• **Data excerpts**:
▼▼▼
-- ==== Sys2Proof/Laws/State.lean ====
section
/-! SUPPORT. What an update of one part of the state leaves of every part: one lemma per field per update, true by `rfl`, so that no later
proof unfolds a record update. -/

namespace Sys2Proof.Machine

variable (s : State)

/-! ### updLink -/

@[simp] theorem State.updLink_pending (l : Nat) (f : Link → Link) : (s.updLink l f).pending = s.pending := rfl
@[simp] theorem State.updLink_free (l : Nat) (f : Link → Link) : (s.updLink l f).free = s.free := rfl
@[simp] theorem State.updLink_out (l : Nat) (f : Link → Link) : (s.updLink l f).out = s.out := rfl
@[simp] theorem State.updLink_time (l : Nat) (f : Link → Link) : (s.updLink l f).time = s.time := rfl
@[simp] theorem State.updLink_sys (l : Nat) (f : Link → Link) : (s.updLink l f).sys = s.sys := rfl
@[simp] theorem State.updLink_pins (l : Nat) (f : Link → Link) : (s.updLink l f).pins = s.pins := rfl
@[simp] theorem State.updLink_em (l : Nat) (f : Link → Link) : (s.updLink l f).em = s.em := rfl
@[simp] theorem State.updLink_flt (l : Nat) (f : Link → Link) : (s.updLink l f).flt = s.flt := rfl
@[simp] theorem State.updLink_ev (l : Nat) (f : Link → Link) : (s.updLink l f).ev = s.ev := rfl
@[simp] theorem State.updLink_hi (l : Nat) (f : Link → Link) : (s.updLink l f).hi = s.hi := rfl
@[simp] theorem State.updLink_mboxes (l : Nat) (f : Link → Link) : (s.updLink l f).mboxes = s.mboxes := rfl
@[simp] theorem State.updLink_links (l : Nat) (f : Link → Link) : (s.updLink l f).links = tset {} s.links l (f (s.link l)) := rfl
@[simp] theorem State.updLink_senses (l : Nat) (f : Link → Link) : (s.updLink l f).senses = s.senses := rfl
@[simp] theorem State.updLink_bezels (l : Nat) (f : Link → Link) : (s.updLink l f).bezels = s.bezels := rfl
@[simp] theorem State.updLink_drives (l : Nat) (f : Link → Link) : (s.updLink l f).drives = s.drives := rfl
@[simp] theorem State.updLink_slews (l : Nat) (f : Link → Link) : (s.updLink l f).slews = s.slews := rfl
@[simp] theorem State.updLink_mons (l : Nat) (f : Link → Link) : (s.updLink l f).mons = s.mons := rfl
@[simp] theorem State.updLink_ctxs (l : Nat) (f : Link → Link) : (s.updLink l f).ctxs = s.ctxs := rfl
@[simp] theorem State.updLink_engines (l : Nat) (f : Link → Link) : (s.updLink l f).engines = s.engines := rfl
@[simp] theorem State.updLink_swaps (l : Nat) (f : Link → Link) : (s.updLink l f).swaps = s.swaps := rfl
@[simp] theorem State.updLink_swapId (l : Nat) (f : Link → Link) : (s.updLink l f).swapId = s.swapId := rfl
@[simp] theorem State.updLink_tables (l : Nat) (f : Link → Link) : (s.updLink l f).tables = s.tables := rfl
@[simp] theorem State.updLink_planes (l : Nat) (f : Link → Link) : (s.updLink l f).planes = s.planes := rfl
@[simp] theorem State.updLink_lib (l : Nat) (f : Link → Link) : (s.updLink l f).lib = s.lib := rfl
@[simp] theorem State.updLink_launchId (l : Nat) (f : Link → Link) : (s.updLink l f).launchId = s.launchId := rfl
@[simp] theorem State.updLink_sched (l : Nat) (f : Link → Link) : (s.updLink l f).sched = s.sched := rfl
@[simp] theorem State.updLink_eps (l : Nat) (f : Link → Link) : (s.updLink l f).eps = s.eps := rfl
@[simp] theorem State.updLink_relay (l : Nat) (f : Link → Link) : (s.updLink l f).relay = s.relay := rfl
@[simp] theorem State.updLink_pools (l : Nat) (f : Link → Link) : (s.updLink l f).pools = s.pools := rfl
@[simp] theorem State.updLink_dom (l : Nat) (f : Link → Link) : (s.updLink l f).dom = s.dom := rfl
@[simp] theorem State.updLink_cal (l : Nat) (f : Link → Link) : (s.updLink l f).cal = s.cal := rfl
@[simp] theorem State.updLink_lanes (l : Nat) (f : Link → Link) : (s.updLink l f).lanes = s.lanes := rfl
@[simp] theorem State.updLink_bists (l : Nat) (f : Link → Link) : (s.updLink l f).bists = s.bists := rfl
@[simp] theorem State.updLink_loupe (l : Nat) (f : Link → Link) : (s.updLink l f).loupe = s.loupe := rfl
@[simp] theorem State.updLink_snaps (l : Nat) (f : Link → Link) : (s.updLink l f).snaps = s.snaps := rfl
@[simp] theorem State.updLink_nvm (l : Nat) (f : Link → Link) : (s.updLink l f).nvm = s.nvm := rfl
@[simp] theorem State.updLink_pwr (l : Nat) (f : Link → Link) : (s.updLink l f).pwr = s.pwr := rfl
@[simp] theorem State.updLink_sec (l : Nat) (f : Link → Link) : (s.updLink l f).sec = s.sec := rfl
@[simp] theorem State.updLink_leases (l : Nat) (f : Link → Link) : (s.updLink l f).leases = s.leases := rfl
@[simp] theorem State.updLink_implicits (l : Nat) (f : Link → Link) : (s.updLink l f).implicits = s.implicits := rfl
@[simp] theorem State.updLink_leaseId (l : Nat) (f : Link → Link) : (s.updLink l f).leaseId = s.leaseId := rfl

/-! ### updSense -/

@[simp] theorem State.updSense_pending (l : Nat) (f : SenseLink → SenseLink) : (s.updSense l f).pending = s.pending := rfl
@[simp] theorem State.updSense_free (l : Nat) (f : SenseLink → SenseLink) : (s.updSense l f).free = s.free := rfl
@[simp] theorem State.updSense_out (l : Nat) (f : SenseLink → SenseLink) : (s.updSense l f).out = s.out := rfl
@[simp] theorem State.updSense_time (l : Nat) (f : SenseLink → SenseLink) : (s.updSense l f).time = s.time := rfl
@[simp] theorem State.updSense_sys (l : Nat) (f : SenseLink → SenseLink) : (s.updSense l f).sys = s.sys := rfl
@[simp] theorem State.updSense_pins (l : Nat) (f : SenseLink → SenseLink) : (s.updSense l f).pins = s.pins := rfl
@[simp] theorem State.updSense_em (l : Nat) (f : SenseLink → SenseLink) : (s.updSense l f).em = s.em := rfl
@[simp] theorem State.updSense_flt (l : Nat) (f : SenseLink → SenseLink) : (s.updSense l f).flt = s.flt := rfl
@[simp] theorem State.updSense_ev (l : Nat) (f : SenseLink → SenseLink) : (s.updSense l f).ev = s.ev := rfl
@[simp] theorem State.updSense_hi (l : Nat) (f : SenseLink → SenseLink) : (s.updSense l f).hi = s.hi := rfl
@[simp] theorem State.updSense_mboxes (l : Nat) (f : SenseLink → SenseLink) : (s.updSense l f).mboxes = s.mboxes := rfl
@[simp] theorem State.updSense_links (l : Nat) (f : SenseLink → SenseLink) : (s.updSense l f).links = s.links := rfl
@[simp] theorem State.updSense_senses (l : Nat) (f : SenseLink → SenseLink) : (s.updSense l f).senses = tset {} s.senses l (f (s.sense l)) := rfl
@[simp] theorem State.updSense_bezels (l : Nat) (f : SenseLink → SenseLink) : (s.updSense l f).bezels = s.bezels := rfl
@[simp] theorem State.updSense_drives (l : Nat) (f : SenseLink → SenseLink) : (s.updSense l f).drives = s.drives := rfl
@[simp] theorem State.updSense_slews (l : Nat) (f : SenseLink → SenseLink) : (s.updSense l f).slews = s.slews := rfl
@[simp] theorem State.updSense_mons (l : Nat) (f : SenseLink → SenseLink) : (s.updSense l f).mons = s.mons := rfl
@[simp] theorem State.updSense_ctxs (l : Nat) (f : SenseLink → SenseLink) : (s.updSense l f).ctxs = s.ctxs := rfl
@[simp] theorem State.updSense_engines (l : Nat) (f : SenseLink → SenseLink) : (s.updSense l f).engines = s.engines := rfl
@[simp] theorem State.updSense_swaps (l : Nat) (f : SenseLink → SenseLink) : (s.updSense l f).swaps = s.swaps := rfl
@[simp] theorem State.updSense_swapId (l : Nat) (f : SenseLink → SenseLink) : (s.updSense l f).swapId = s.swapId := rfl
@[simp] theorem State.updSense_tables (l : Nat) (f : SenseLink → SenseLink) : (s.updSense l f).tables = s.tables := rfl
@[simp] theorem State.updSense_planes (l : Nat) (f : SenseLink → SenseLink) : (s.updSense l f).planes = s.planes := rfl
@[simp] theorem State.updSense_lib (l : Nat) (f : SenseLink → SenseLink) : (s.updSense l f).lib = s.lib := rfl
@[simp] theorem State.updSense_launchId (l : Nat) (f : SenseLink → SenseLink) : (s.updSense l f).launchId = s.launchId := rfl
@[simp] theorem State.updSense_sched (l : Nat) (f : SenseLink → SenseLink) : (s.updSense l f).sched = s.sched := rfl
@[simp] theorem State.updSense_eps (l : Nat) (f : SenseLink → SenseLink) : (s.updSense l f).eps = s.eps := rfl
@[simp] theorem State.updSense_relay (l : Nat) (f : SenseLink → SenseLink) : (s.updSense l f).relay = s.relay := rfl
@[simp] theorem State.updSense_pools (l : Nat) (f : SenseLink → SenseLink) : (s.updSense l f).pools = s.pools := rfl
@[simp] theorem State.updSense_dom (l : Nat) (f : SenseLink → SenseLink) : (s.updSense l f).dom = s.dom := rfl
@[simp] theorem State.updSense_cal (l : Nat) (f : SenseLink → SenseLink) : (s.updSense l f).cal = s.cal := rfl
@[simp] theorem State.updSense_lanes (l : Nat) (f : SenseLink → SenseLink) : (s.updSense l f).lanes = s.lanes := rfl
@[simp] theorem State.updSense_bists (l : Nat) (f : SenseLink → SenseLink) : (s.updSense l f).bists = s.bists := rfl
@[simp] theorem State.updSense_loupe (l : Nat) (f : SenseLink → SenseLink) : (s.updSense l f).loupe = s.loupe := rfl
@[simp] theorem State.updSense_snaps (l : Nat) (f : SenseLink → SenseLink) : (s.updSense l f).snaps = s.snaps := rfl
@[simp] theorem State.updSense_nvm (l : Nat) (f : SenseLink → SenseLink) : (s.updSense l f).nvm = s.nvm := rfl
@[simp] theorem State.updSense_pwr (l : Nat) (f : SenseLink → SenseLink) : (s.updSense l f).pwr = s.pwr := rfl
@[simp] theorem State.updSense_sec (l : Nat) (f : SenseLink → SenseLink) : (s.updSense l f).sec = s.sec := rfl
@[simp] theorem State.updSense_leases (l : Nat) (f : SenseLink → SenseLink) : (s.updSense l f).leases = s.leases := rfl
@[simp] theorem State.updSense_implicits (l : Nat) (f : SenseLink → SenseLink) : (s.updSense l f).implicits = s.implicits := rfl
@[simp] theorem State.updSense_leaseId (l : Nat) (f : SenseLink → SenseLink) : (s.updSense l f).leaseId = s.leaseId := rfl

/-! ### updBezel -/

@[simp] theorem State.updBezel_pending (l : Nat) (f : Bezel → Bezel) : (s.updBezel l f).pending = s.pending := rfl
@[simp] theorem State.updBezel_free (l : Nat) (f : Bezel → Bezel) : (s.updBezel l f).free = s.free := rfl
@[simp] theorem State.updBezel_out (l : Nat) (f : Bezel → Bezel) : (s.updBezel l f).out = s.out := rfl
@[simp] theorem State.updBezel_time (l : Nat) (f : Bezel → Bezel) : (s.updBezel l f).time = s.time := rfl
@[simp] theorem State.updBezel_sys (l : Nat) (f : Bezel → Bezel) : (s.updBezel l f).sys = s.sys := rfl
@[simp] theorem State.updBezel_pins (l : Nat) (f : Bezel → Bezel) : (s.updBezel l f).pins = s.pins := rfl
@[simp] theorem State.updBezel_em (l : Nat) (f : Bezel → Bezel) : (s.updBezel l f).em = s.em := rfl
@[simp] theorem State.updBezel_flt (l : Nat) (f : Bezel → Bezel) : (s.updBezel l f).flt = s.flt := rfl
@[simp] theorem State.updBezel_ev (l : Nat) (f : Bezel → Bezel) : (s.updBezel l f).ev = s.ev := rfl
@[simp] theorem State.updBezel_hi (l : Nat) (f : Bezel → Bezel) : (s.updBezel l f).hi = s.hi := rfl
@[simp] theorem State.updBezel_mboxes (l : Nat) (f : Bezel → Bezel) : (s.updBezel l f).mboxes = s.mboxes := rfl
@[simp] theorem State.updBezel_links (l : Nat) (f : Bezel → Bezel) : (s.updBezel l f).links = s.links := rfl
@[simp] theorem State.updBezel_senses (l : Nat) (f : Bezel → Bezel) : (s.updBezel l f).senses = s.senses := rfl
@[simp] theorem State.updBezel_bezels (l : Nat) (f : Bezel → Bezel) : (s.updBezel l f).bezels = tset {} s.bezels l (f (s.bezel l)) := rfl
@[simp] theorem State.updBezel_drives (l : Nat) (f : Bezel → Bezel) : (s.updBezel l f).drives = s.drives := rfl
@[simp] theorem State.updBezel_slews (l : Nat) (f : Bezel → Bezel) : (s.updBezel l f).slews = s.slews := rfl
@[simp] theorem State.updBezel_mons (l : Nat) (f : Bezel → Bezel) : (s.updBezel l f).mons = s.mons := rfl
@[simp] theorem State.updBezel_ctxs (l : Nat) (f : Bezel → Bezel) : (s.updBezel l f).ctxs = s.ctxs := rfl
@[simp] theorem State.updBezel_engines (l : Nat) (f : Bezel → Bezel) : (s.updBezel l f).engines = s.engines := rfl
@[simp] theorem State.updBezel_swaps (l : Nat) (f : Bezel → Bezel) : (s.updBezel l f).swaps = s.swaps := rfl
@[simp] theorem State.updBezel_swapId (l : Nat) (f : Bezel → Bezel) : (s.updBezel l f).swapId = s.swapId := rfl
@[simp] theorem State.updBezel_tables (l : Nat) (f : Bezel → Bezel) : (s.updBezel l f).tables = s.tables := rfl
@[simp] theorem State.updBezel_planes (l : Nat) (f : Bezel → Bezel) : (s.updBezel l f).planes = s.planes := rfl
@[simp] theorem State.updBezel_lib (l : Nat) (f : Bezel → Bezel) : (s.updBezel l f).lib = s.lib := rfl
@[simp] theorem State.updBezel_launchId (l : Nat) (f : Bezel → Bezel) : (s.updBezel l f).launchId = s.launchId := rfl
@[simp] theorem State.updBezel_sched (l : Nat) (f : Bezel → Bezel) : (s.updBezel l f).sched = s.sched := rfl
@[simp] theorem State.updBezel_eps (l : Nat) (f : Bezel → Bezel) : (s.updBezel l f).eps = s.eps := rfl
@[simp] theorem State.updBezel_relay (l : Nat) (f : Bezel → Bezel) : (s.updBezel l f).relay = s.relay := rfl
@[simp] theorem State.updBezel_pools (l : Nat) (f : Bezel → Bezel) : (s.updBezel l f).pools = s.pools := rfl
@[simp] theorem State.updBezel_dom (l : Nat) (f : Bezel → Bezel) : (s.updBezel l f).dom = s.dom := rfl
@[simp] theorem State.updBezel_cal (l : Nat) (f : Bezel → Bezel) : (s.updBezel l f).cal = s.cal := rfl
@[simp] theorem State.updBezel_lanes (l : Nat) (f : Bezel → Bezel) : (s.updBezel l f).lanes = s.lanes := rfl
@[simp] theorem State.updBezel_bists (l : Nat) (f : Bezel → Bezel) : (s.updBezel l f).bists = s.bists := rfl
@[simp] theorem State.updBezel_loupe (l : Nat) (f : Bezel → Bezel) : (s.updBezel l f).loupe = s.loupe := rfl
@[simp] theorem State.updBezel_snaps (l : Nat) (f : Bezel → Bezel) : (s.updBezel l f).snaps = s.snaps := rfl
@[simp] theorem State.updBezel_nvm (l : Nat) (f : Bezel → Bezel) : (s.updBezel l f).nvm = s.nvm := rfl
@[simp] theorem State.updBezel_pwr (l : Nat) (f : Bezel → Bezel) : (s.updBezel l f).pwr = s.pwr := rfl
@[simp] theorem State.updBezel_sec (l : Nat) (f : Bezel → Bezel) : (s.updBezel l f).sec = s.sec := rfl
@[simp] theorem State.updBezel_leases (l : Nat) (f : Bezel → Bezel) : (s.updBezel l f).leases = s.leases := rfl
@[simp] theorem State.updBezel_implicits (l : Nat) (f : Bezel → Bezel) : (s.updBezel l f).implicits = s.implicits := rfl
@[simp] theorem State.updBezel_leaseId (l : Nat) (f : Bezel → Bezel) : (s.updBezel l f).leaseId = s.leaseId := rfl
▲▲▲
The line with "(s.updLink l f).ev = s.ev := rfl" marks the end; reproduce exactly every line from the start of the entries up to it, that line included.

• **Answer to the problem**:
-- ==== Sys2Proof/Laws/State.lean ====
section
/-! SUPPORT. What an update of one part of the state leaves of every part: one lemma per field per update, true by `rfl`, so that no later
proof unfolds a record update. -/

namespace Sys2Proof.Machine

variable (s : State)

/-! ### updLink -/

@[simp] theorem State.updLink_pending (l : Nat) (f : Link → Link) : (s.updLink l f).pending = s.pending := rfl
@[simp] theorem State.updLink_free (l : Nat) (f : Link → Link) : (s.updLink l f).free = s.free := rfl
@[simp] theorem State.updLink_out (l : Nat) (f : Link → Link) : (s.updLink l f).out = s.out := rfl
@[simp] theorem State.updLink_time (l : Nat) (f : Link → Link) : (s.updLink l f).time = s.time := rfl
@[simp] theorem State.updLink_sys (l : Nat) (f : Link → Link) : (s.updLink l f).sys = s.sys := rfl
@[simp] theorem State.updLink_pins (l : Nat) (f : Link → Link) : (s.updLink l f).pins = s.pins := rfl
@[simp] theorem State.updLink_em (l : Nat) (f : Link → Link) : (s.updLink l f).em = s.em := rfl
@[simp] theorem State.updLink_flt (l : Nat) (f : Link → Link) : (s.updLink l f).flt = s.flt := rfl
@[simp] theorem State.updLink_ev (l : Nat) (f : Link → Link) : (s.updLink l f).ev = s.ev := rfl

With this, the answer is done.